Были и небылицы полигона - страница 13



…Но все бытовые трудности как-то нас не очень трогали. Мы, собственно, и не видели лучшего. Ещё свежа в памяти была война с её настоящим голодом. Да и до войны, и после неё нас не баловали изобилием. … К тому же всё скрашивала наша молодость. Никогда потом я не жил в таком тесном общении с множеством прекрасных друзей.

Было вполне естественным, гуляя по городку, зайти к кому-нибудь из друзей без каких-либо предварительных договорённостей. И встречи эти не сводились к застолью – нам было интересно и весело вместе. Потом, живя в Москве, я часто недоумевал – куда это всё исчезло?..

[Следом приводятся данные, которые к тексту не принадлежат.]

/-- What an acquire of DIE scope or wider does to the quad (02 R50): dirty sectors go to the L2, every line leaves the L1. -/
def State.acquireQuad (s : State) (quad : Nat) : Got :=
  let g := s.releaseQuad quad
  if !g.2 then g else ({ g.1 with l1 := g.1.l1.filter fun l => l.quad ≠ quad }, true)

/-- The quad's bytes of a sector reach the L2 before another path reads it (02 R48, R51, R67). -/
def State.sectorOut (s : State) (quad key : Nat) : Got :=
  let g := s.wqFlush quad (sectorKey key)
  if !g.2 then g else g.1.writeBackSector quad (lineKey key) (upperSector key)

/-- A sector leaves the L1 (02 R51). -/
def State.l1DropSector (s : State) (quad key : Nat) : State :=
  match s.l1Find quad (lineKey key) with
  | none => s
  | some l => s.l1Set (l.setSector key .empty)

/-! ## Reading and writing one element for a wave (02 R48, R49) -/

/-- An access of this scope and page may use the L1 (02 R48). -/
def eligible (scope : Scope) (na : Bool) : Bool := scope.rank ≤ 2 && !na

/-- A write that goes through to the L2 (02 R48, 12 R280): one that the L1 is not for, or a SCATTER's that meets neither an entry
of the write queue nor a line of the L1, where it allocates nothing. -/
def State.writesThrough (s : State) (quad : Nat) (scope : Scope) (p : OpPart) : Bool :=
  !eligible scope p.na
    || (p.noAlloc && (s.wqFind quad (sectorKey p.key)).isNone && (s.l1Find quad (lineKey p.key)).isNone)

/-- The value of bytes of a list from a place. -/
def valueAt (bs : List Byte) (i n : Nat) : Nat := bytesToNat ((bs.drop i).take n)

/-- An element read from the coherent value. -/
def State.memValue (s : State) (key n : Nat) : Nat × Bool := (s.peekNat key n, s.anyPoison key n)

/-- A read from the L2 of the wave's die: served when the die holds the sector, or when the read allocates nothing and the
directory can answer; otherwise it waits for a directory request. With `first` the read fetches its sector for the word. A line
that a Ladle channel owns waits for its landing (04 R123). -/
def State.l2Read (s : State) (die part key n : Nat) (noAlloc first : Bool) : State × Option (Nat × Bool) :=
  let line := lineKey key
  if s.ladleOwns line then (s, none)
  else if s.holds die key then (s, some (s.memValue key n))
  else if s.beyondModule part key n then
    (if first then s.logAway part .none key 0 else s, some ((s.memValue key n).1, true))
  else if noAlloc || !s.ownsWay die line part then
      let g := s.permitted die part line false
      if g.2 then (if first then g.1.chargeFetch part key else g.1, some (s.memValue key n)) else (g.1, none)
  else (s, none)

/-- The bytes that the quad's L1 has of an element, when it has them all. -/
def State.l1Bytes (s : State) (quad key n : Nat) : Option (Nat × Bool) :=
  match (s.l1Find quad (lineKey key)).map fun l => l.sector key with
  | some x =>
    if x.present &&& byteMask key n = byteMask key n then some (valueAt x.data (key % 64) n, x.poison) else none
  | none => none

/-- A read of an element that fills no L1: the quad's own bytes of the sector go to the L2 first (02 R48). -/
def State.readPast (s : State) (w : Wave) (quad die : Nat) (p : OpPart) (first : Bool) : State × Option (Nat × Bool) :=
  let g := s.sectorOut quad p.key
  if g.2 then g.1.l2Read die w.part p.key p.size p.noAlloc first else (g.1, none)

/-- An L1 miss, counted once for a sector of a word (13 R330): the sector is filled from the L2, once the die has it. Where the module
turns the read away, its poison fills nothing (03 R389); nor does a fill of a partition that owns no way of the die's L2 (15 R348). -/
def State.missRead (s : State) (w : Wave) (quad die : Nat) (p : OpPart) (first : Bool) : State × Option (Nat × Bool) :=
  let count (t : State) : State := if first then t.charge w.part 0x020 1 else t
  if !s.ownsWay die (lineKey p.key) w.part then
    let r := s.readPast w quad die p first
    (if r.2.isSome then count r.1 else r.1, r.2)
  else
    match s.l2Read die w.part p.key p.size false first with
    | (s1, none) => (s1, none)
    | (s1, some v) =>
      if s.beyondModule w.part p.key p.size then (count s1, some ((s.l1Bytes quad p.key p.size).getD v))
      else
        let g := s1.l1Fill quad p.key w.part p.nt
        if !g.2 then (g.1, none) else (g.1.charge w.part 0x020 1, some ((g.1.l1Bytes quad p.key p.size).getD v))

/-- A read that allocates nothing is under way to HBM since this cycle. -/
def State.fetchPending (s : State) (die part : Nat) (p : OpPart) : Bool :=
  p.age = s.now && (p.noAlloc || !s.ownsWay die (lineKey p.key) part) && !isModuleKey p.key
    && (s.l2Holders (lineKey p.key)).all fun l => !l.valid p.key

/-- An element read by a wave; none while it waits. `need` is what the word reads in all of the element's sector, which the
write queue forwards whole or not at all (02 R49, log 46); `first` says that it is the first of them, `lead` the first of the word in
its line: with the hint the others of the word leave the line where that one put it (12 R278). What reads HBM and fills nothing
has its data in a later cycle (07 R166). -/
def State.cacheRead (s : State) (w : Wave) (scope : Scope) (p : OpPart) (need : Lanes) (first lead : Bool) :
    State × Option (Nat × Bool) :=
  let quad := coreQuad w.core
  let die := quadDie quad
  if s.keyDown p.key then (s, some ((s.memValue p.key p.size).1, true))
  else if eligible scope p.na then
    let sec := sectorKey p.key
    let qmask := ((s.wqFind quad sec).map WqEntry.mask).getD 0 &&& need
    if qmask = need then
      (s, some (valueAt (((s.wqFind quad sec).map WqEntry.data).getD []) (p.key % 64) p.size, false))
    else if qmask ≠ 0 then (s, none)
    else
      match (s.l1Find quad (lineKey p.key)).map fun l => (l, l.sector p.key) with
      | some (l, x) =>
        if x.present &&& need = need then
          (if p.nt && !lead then s else s.l1Touch l false, some (valueAt x.data (p.key % 64) p.size, x.poison))
        else if s.fetchPending die w.part p then (s, none) else s.missRead w quad die p first
      | none => if s.fetchPending die w.part p then (s, none) else s.missRead w quad die p first
  else if s.fetchPending die w.part p then (s, none)
  else s.readPast w quad die p first

/-- A sector filled into the die's L2, and into the quad's L1 when asked (12 R285); a page that allocates nothing is left, and a line
that a Ladle channel owns waits for its landing (04 R123). -/
def State.prefetch (s : State) (w : Wave) (p : OpPart) (l1 : Bool) : Got :=
  let quad := coreQuad w.core
  let die := quadDie quad
  if s.keyDown p.key || p.noAlloc || s.beyondModule w.part p.key 1 then (s, true)
  else if !s.places die (lineKey p.key) w.part then (s, true)
  else
    let g := if s.ladleOwns (lineKey p.key) then (s, false) else if s.holds die p.key then (s, true) else
      (s.fillBegins die p.key w.part).directory die p.key w.part false
    if g.2 && l1 && s.ownsWay die (lineKey p.key) w.part then g.1.l1Fill quad p.key w.part p.nt else g

/-- A SCATTER's element in the L1 line that it meets (12 R280): the sector's entry of the write queue, which came first, merges,
and nothing is allocated. -/
def State.scatterWrite (s : State) (quad : Nat) (p : OpPart) (bs : List Byte) : Got :=
  if (s.wqFind quad (sectorKey p.key)).isSome then s.wqPush quad 0 p.key bs p.nt
  else
    s.l1Store quad (sectorKey p.key) 0 (List.replicate (p.key % 64) 0 ++ bs) (byteMask p.key p.size) p.nt

/-- An element written by a wave: into the write queue, or through to the L2, where the bytes of an L1 copy follow, which the
hint makes the least recently used (02 R48, R49, 12 R278). -/
def State.cacheWrite (s : State) (w : Wave) (scope : Scope) (p : OpPart) (val : Nat) : Got :=
  let quad := coreQuad w.core
  let bs := natToBytes p.size val
  if s.keyDown p.key then (s, true)
  else if !s.writesThrough quad scope p then
    (if p.noAlloc then s.scatterWrite quad p bs else s.wqPush quad w.part p.key bs p.nt)
  else
    let sec := sectorKey p.key
    let mask := byteMask p.key p.size
    let g := s.wqFlush quad sec
    if !g.2 then g
    else
      let at64 := List.replicate (p.key % 64) 0 ++ bs
      let g2 := g.1.l2Write (quadDie quad) w.part p.key at64 mask false p.noAlloc
      if !g2.2 then g2
      else match g2.1.l1Find quad (lineKey p.key) with
        | none => g2
        | some l =>
          let x := l.sector p.key
          let l1 := l.setSector p.key { x with data := overlay x.data at64 (mask &&& x.present), dirty := x.dirty &&& ~~~mask }
          (if p.nt then g2.1.l1Touch l1 true else g2.1.l1Set l1, true)

end Sys2Proof.Machine
end

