/-- The checks of the lanes in ascending order (R277): a poisoned offset or datum, then alignment. -/
def checkLanes (poison : Nat → Bool) (addr : Nat → Nat) (val : Nat → Nat × Nat) (size : Nat) : List Nat → LaneCheck
  | [] => .ok []
  | l :: ls =>
    if poison l then .poison
    else if addr l % size ≠ 0 then .misaligned (addr l)
    else match checkLanes poison addr val size ls with
      | .ok rs => .ok ({ lane := l, addr := addr l, a := (val l).1, b := (val l).2 } :: rs)
      | r => r

/-- The address of a lane (R277): base pair plus zero-extended offset, modulo 2^64. -/
def Wave.laneAddr (w : Wave) (o : BitVec 6) (base l : Nat) : Nat := addAddr base ((w.v o.toNat).lanes.getD l 0).toNat

/-- A lane's element of v(n), or of the pair. -/
def Wave.laneValue (w : Wave) (n : Nat) (wide : Bool) (l : Nat) : Nat :=
  ((w.v n).lanes.getD l 0).toNat + (if wide then ((w.v (n + 1)).lanes.getD l 0).toNat * 2 ^ 32 else 0)

/-- The poison of it. -/
def Wave.lanePoison (w : Wave) (n : Nat) (wide : Bool) (l : Nat) : Bool :=
  (w.v n).poison.getLsbD l || (wide && (w.v (n + 1)).poison.getLsbD l)

/-- The active lanes of a load (R277). -/
def Wave.loadLanes (w : Wave) (u : UnitSt) (o : BitVec 6) (base size : Nat) : LaneCheck :=
  checkLanes (fun l => (w.v o.toNat).poison.getLsbD l) (w.laneAddr o base) (fun _ => (0, 0)) size (lanesOf u.mask)

/-- The active lanes of a store (R277): the datum in the low bytes of v(d), or the pair. -/
def Wave.storeLanes (w : Wave) (u : UnitSt) (d o : BitVec 6) (base size : Nat) : LaneCheck :=
  checkLanes (fun l => (w.v o.toNat).poison.getLsbD l || w.lanePoison d.toNat (decide (size = 8)) l) (w.laneAddr o base)
    (fun l => (w.laneValue d.toNat (decide (size = 8)) l % 2 ^ (8 * size), 0)) size (lanesOf u.mask)

/-- The active lanes of an atomic (R281): A in v(d) (or the pair), and for CAS B in the registers after it. -/
def Wave.atomicLanes (w : Wave) (u : UnitSt) (op : BitVec 3) (d o : BitVec 6) (base size : Nat) : LaneCheck :=
  let wide := decide (size = 8)
  let nb := d.toNat + (if wide then 2 else 1)
  checkLanes (fun l => (w.v o.toNat).poison.getLsbD l || w.lanePoison d.toNat wide l
      || (op = 7 && w.lanePoison nb wide l)) (w.laneAddr o base)
    (fun l => (w.laneValue d.toNat wide l, if op = 7 then w.laneValue nb wide l else 0)) size (lanesOf u.mask)

/-! ## Translation of the lanes -/

/-- The lanes translated, or the walks they wait for, or the lowest lane that is refused (01 R34, R37). -/
inductive Placed where
  | ok (lanes : List (LaneReq × Nat × TlbEntry))
  | walk (pages : List Nat)
  | deny (addr sub level : Nat)
deriving DecidableEq, Repr

/-- Every active lane is translated before any performs (01 R37). A lane at a tier that the operation does not support is
refused with subcode 0x11 (12 R280, R282). -/
def State.placeLanes (s : State) (w : Wave) (u : UnitSt) (tierOk : Tier → Bool) (kind : AccKind) (size : Nat)
    (ls : List LaneReq) : Placed :=
  let rs := ls.map fun l =>
    (l, match s.waveXlate w u l.addr size kind with
        | .ok pa e => if tierOk e.tier then Xlat.ok pa e else Xlat.deny 0x11 15
        | r => r)
  let missing := rs.filterMap fun r => match r.2 with
    | .miss pg => some pg
    | _ => none
  if missing ≠ [] then .walk missing
  else
    match rs.findSome? fun r => match r.2 with
      | .deny sub level => some (r.1.addr, sub, level)
      | _ => none with
    | some (a, sub, level) => .deny a sub level
    | none => .ok (rs.filterMap fun r => match r.2 with
      | .ok pa e => some (r.1, pa, e)
      | _ => none)

/-! ## Outstanding operations -/

/-- The operation belongs to a unit's order: its own, or one that the wave issued or took over as one (04 R113, R114). -/
def PendOp.of (o : PendOp) (a : Arm) : Bool := o.shared || o.arm = a

/-- The operation has been performed at a scope (04 R104, R105): at WAVE a write has when it has issued; a Kweut service and an
aperture store when they have been answered; remote and relayed accesses count for PART and POD only. -/
def PendOp.performedAt (o : PendOp) (sc : Scope) : Bool :=
  if sc = .wave && (o.kind = .store || o.kind = .aperture || o.kind = .cache) then true else
  match o.kind with
  | .rwri => !sc.partOrWider
  | .rrd => !sc.partOrWider
  | .ratom => !sc.partOrWider
  | .service => false
  | .aperture => o.answered && o.parts.all fun p => p.done || (p.route = .runner && !sc.partOrWider)
  | .row => true
  | _ => o.parts.all fun p => p.done || (p.route = .runner && !sc.partOrWider)

/-- A release, or the release part of a fence, at a scope (04 R107, 02 R50): every earlier access of the unit has been
performed at the scope, and at DIE or wider the quad's queue and dirty sectors have reached the L2. -/
def State.releaseAt (s : State) (w : Wave) (a : Arm) (sc : Scope) : Got :=
  if (w.pend.filter fun o => o.of a).all fun o => o.performedAt sc then
    (if sc.dieOrWider then s.releaseQuad (coreQuad w.core) else (s, true))
  else (s, false)

/-- An acquire at a scope has performed (02 R50): at DIE or wider the L1 is written back and emptied. -/
def State.acquireAt (s : State) (w : Wave) (sc : Scope) : Got :=
  if sc.dieOrWider then s.acquireQuad (coreQuad w.core) else (s, true)

/-- The issue slot of a resident wave (07 R163). -/
def Wave.slot (w : Wave) : Nat := w.ctx.getD 0 % 2

/-- An operation as it issues. -/
def newOp (w : Wave) (i : Issue) (kind : OpKind) (sc : Scope) (acquire : Bool) (parts : List OpPart) (dest : Dest) : PendOp :=
  { id := w.nextOp, arm := i.arm, shared := !w.divergent, kind := kind, pc := i.pc, scope := sc, acquire := acquire,
    parts := parts, dest := dest, att := 0, port := 0, ktag := 0, sent := 0, answered := false, data := [],
    dataPoison := 0, status := 0, value := 0, hidden := [], left := false, slot := w.slot,
    word := (((w.unit i.arm).ibuf.bind fun p => p.words[i.idx]?).map BitVec.toNat).getD 0 }

/-- The wave with an operation more. -/
def Wave.addOp (w : Wave) (o : PendOp) : Wave := { w with pend := w.pend ++ [o], nextOp := w.nextOp + 1 }

/-- Two ranges of bytes meet. -/
def rangesMeet (a n b m : Nat) : Bool := a < b + m && b < a + n

/-- An earlier operation of the wave has not performed on a byte of the range, and one of the two writes (04 R101): the
word waits for it. -/
def Wave.overlaps (w : Wave) (key size : Nat) (writes : Bool) : Bool :=
  w.pend.any fun o => o.parts.any fun p =>
    !p.done && rangesMeet p.key p.size key size && (writes || p.act ≠ .read)

/-- Parts performed in order through the quad and the L2, up to the first that waits; `all` are the word's parts. -/
def State.advanceParts (s : State) (w : Wave) (sc : Scope) (all : List OpPart) : List OpPart → State × List OpPart
  | [] => (s, [])
  | p :: ps =>
    if p.done || p.route ≠ .cache then
      let r := State.advanceParts s w sc all ps
      (r.1, p :: r.2)
    else
      match p.act with
      | .write v =>
        let g := s.cacheWrite w sc p v
        if g.2 then
          let r := State.advanceParts g.1 w sc all ps
          (r.1, { p with done := true } :: r.2)
        else (g.1, p :: ps)
      | .prefetch l1 =>
        let g := s.prefetch w p l1
        if g.2 then
          let r := State.advanceParts g.1 w sc all ps
          (r.1, { p with done := true } :: r.2)
        else (g.1, p :: ps)
      | _ =>
        match s.cacheRead w sc p (coverMask all (sectorKey p.key)) (leadsSector all p) (leadsLine all p) with
        | (s1, some (v, q)) =>
          let r := State.advanceParts s1 w sc all ps
          (r.1, { p with done := true, val := v, poison := q } :: r.2)
        | (s1, none) => (s1, p :: ps)

/-- A sector written whole: its poison is clear in memory, in the L2 and in a copy of the quad (02 R69, 03 R96). -/
def State.clearSector (s : State) (quad sec : Nat) : State :=
  let t := s.clearPoison sec
  match t.l1Find quad (lineKey sec) with
  | none => t
  | some l => t.l1Set (l.setSector sec { l.sector sec with poison := false })

/-- The lanes of one word that write through to the L2 together are one write of a sector, which clears its poison when they
cover it (log 46); `through` says which did. -/
def State.clearCovers (s : State) (w : Wave) (through : OpPart → Bool) (before after : List OpPart) : State :=
  let ps := (before.zip after).filterMap fun x =>
    match x.1.act with
    | .write _ =>
      if !x.1.done && x.2.done && x.1.route = .cache && through x.1 && !s.keyDown x.1.key then some x.1
      else none
    | _ => none
  (dedup (ps.map fun p => sectorKey p.key)).foldl (fun (t : State) sec =>
    if coverMask ps sec = allLanes then t.clearSector (coreQuad w.core) sec else t) s

/-- The part goes to a module, beyond what the module allocates now to the wave's partition, for a line that neither the
package nor the quad holds (03 R389). -/
def State.beyondAllocation (s : State) (w : Wave) (p : OpPart) : Bool :=
  !p.done && (p.route = .cache || p.route = .atomicUnit) && s.beyondModule w.part p.key p.size
    && (s.l1Find (coreQuad w.core) (lineKey p.key)).isNone

/-- The kind of a part's access in a record. -/
def OpPart.kindCode (p : OpPart) : Nat :=
  match p.act with
  | .write _ => 1
  | .atomic _ _ _ => 2
  | _ => 0

/-- The accesses of an operation that the module turns away (03 R389): reads give poison, writes are dropped, and the address of
each 64-byte access is logged with subcode 0x06. -/
def State.turnAway (s : State) (w : Wave) (o : PendOp) : State × PendOp :=
  let away := o.parts.filter (s.beyondAllocation w)
  let log (t : State) (x : Nat × Nat) : State :=
    t.logAway w.part { type := 0, id := s.waveReqId w, asid := s.waveAsid w } x.1 x.2
  ((dedup (away.map fun p => (sectorKey p.key, p.kindCode))).foldl log s,
   { o with parts := mapWhere o.parts (s.beyondAllocation w) fun p => { p with done := true, poison := true } })

/-- An operation goes as far as it can. -/
def State.advance (s : State) (w : Wave) (o : PendOp) : State × PendOp :=
  let x := s.turnAway w o
  let r := x.1.advanceParts w o.scope x.2.parts x.2.parts
  (r.1.clearCovers w (x.1.writesThrough (coreQuad w.core) o.scope) x.2.parts r.2, { x.2 with parts := r.2 })

/-- The operation has nothing more to wait for. -/
def PendOp.finished (o : PendOp) : Bool :=
  (o.parts.all fun p => p.done) && (match o.kind with
    | .service => o.answered
    | .rwri => o.answered
    | .rrd => o.answered
    | .ratom => o.answered
    | .aperture => o.answered
    | .row => o.answered
    | _ => true)

/-! ## Counting lookups (20 R385) -/

/-- The quad serves a load without the L2: from its write queue, from its L1, or from its L1 once the queue's bytes have merged
(02 R49). -/
def State.quadServes (s : State) (w : Wave) (sc : Scope) (p : OpPart) : Bool :=
  let quad := coreQuad w.core
  let mask := byteMask p.key p.size
  let queued := ((s.wqFind quad (sectorKey p.key)).map WqEntry.mask).getD 0
  let present := ((s.l1Find quad (lineKey p.key)).map fun l => (l.sector p.key).present).getD 0
  eligible sc p.na && decide ((queued ||| present) &&& mask = mask)

/-- One lookup for a sector in the L2 of the wave's die (20 R385): a hit when the sector is there or its fill is in flight. It is
charged when the line's tag is the wave's partition; a miss begins a fill, which allocates an absent line with that tag. -/
def State.countLookup (s : State) (w : Wave) (sec : Nat) (noAlloc : Bool) : State :=
  let die := coreDie w.core
  let inFlight := s.fills.any fun f => f.die = die && f.sector = sec
  let allocates := (s.l2Find die (lineKey sec)).isSome || (s.fills.any fun f => f.die = die && lineKey f.sector = lineKey sec)
    || (!noAlloc && s.ownsWay die (lineKey sec) w.part)
  let tag := match s.l2Find die (lineKey sec) with
    | some l => l.tag
    | none => s.fillTag die (lineKey sec) w.part
  let charge (t : State) (code : Nat) : State := if tag = w.part then t.charge w.part code 1 else t
  if s.holds die sec || inFlight then charge s 0x021
  else if allocates then charge (s.fillBegins die sec w.part) 0x022
  else s

/-- One lookup for each distinct sector that the parts touch in that L2. -/
def State.countLookups (s : State) (w : Wave) (sc : Scope) (ps : List OpPart) : State :=
  let touched := ps.filter fun p =>
    !p.done && !s.keyDown p.key && !s.beyondModule w.part p.key p.size && (match p.route with
      | .cache => p.act = .read && !s.quadServes w sc p
      | .atomicUnit => homeDie s.pod (lineKey p.key) = coreDie w.core
      | _ => false)
  (dedup (touched.map fun p => (sectorKey p.key, p.noAlloc))).foldl
    (fun (t : State) x => t.countLookup w x.1 x.2) s

/-! ## An access of lanes -/

/-- What a memory word asks for. `route` says who serves a tier 0 or tier 1 byte. -/
structure Access where
  kind : OpKind
  acc : AccKind
  size : Nat
  scope : Scope
  order : BitVec 2
  lanes : LaneCheck
  dest : Dest
  act : LaneReq → PartAct
  route : Nat → Route
  tierOk : Tier → Bool
  noAlloc : Bool
  nt : Bool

Почему-то встречи стали очень редкими, немыслимыми без предварительных согласований, телефонных звонков. Что это? Возраст? Или синдром большого города? Не знаю, но без такого дружеского общения наша жизнь в Кап. Яре была бы несоизмеримо хуже…

В. Т. Мальков:

В июле 1954 года поезд везёт меня на станцию Капустин Яр («Разъезда 85 км» тогда ещё не было). Фургон на шасси грузовика с трудом вместил приезжих и через село привёз на площадь у Дома офицеров, которую пересекает узкая однорядная бетонка мимо памятника Сталину. Площадь ещё не заасфальтирована, а солидное здание штаба достраивается.

Поселили в приспособленном под общежитие двухэтажном доме, в одной комнате по четыре человека, есть балкон, кухня, ванная с дровяной колонкой.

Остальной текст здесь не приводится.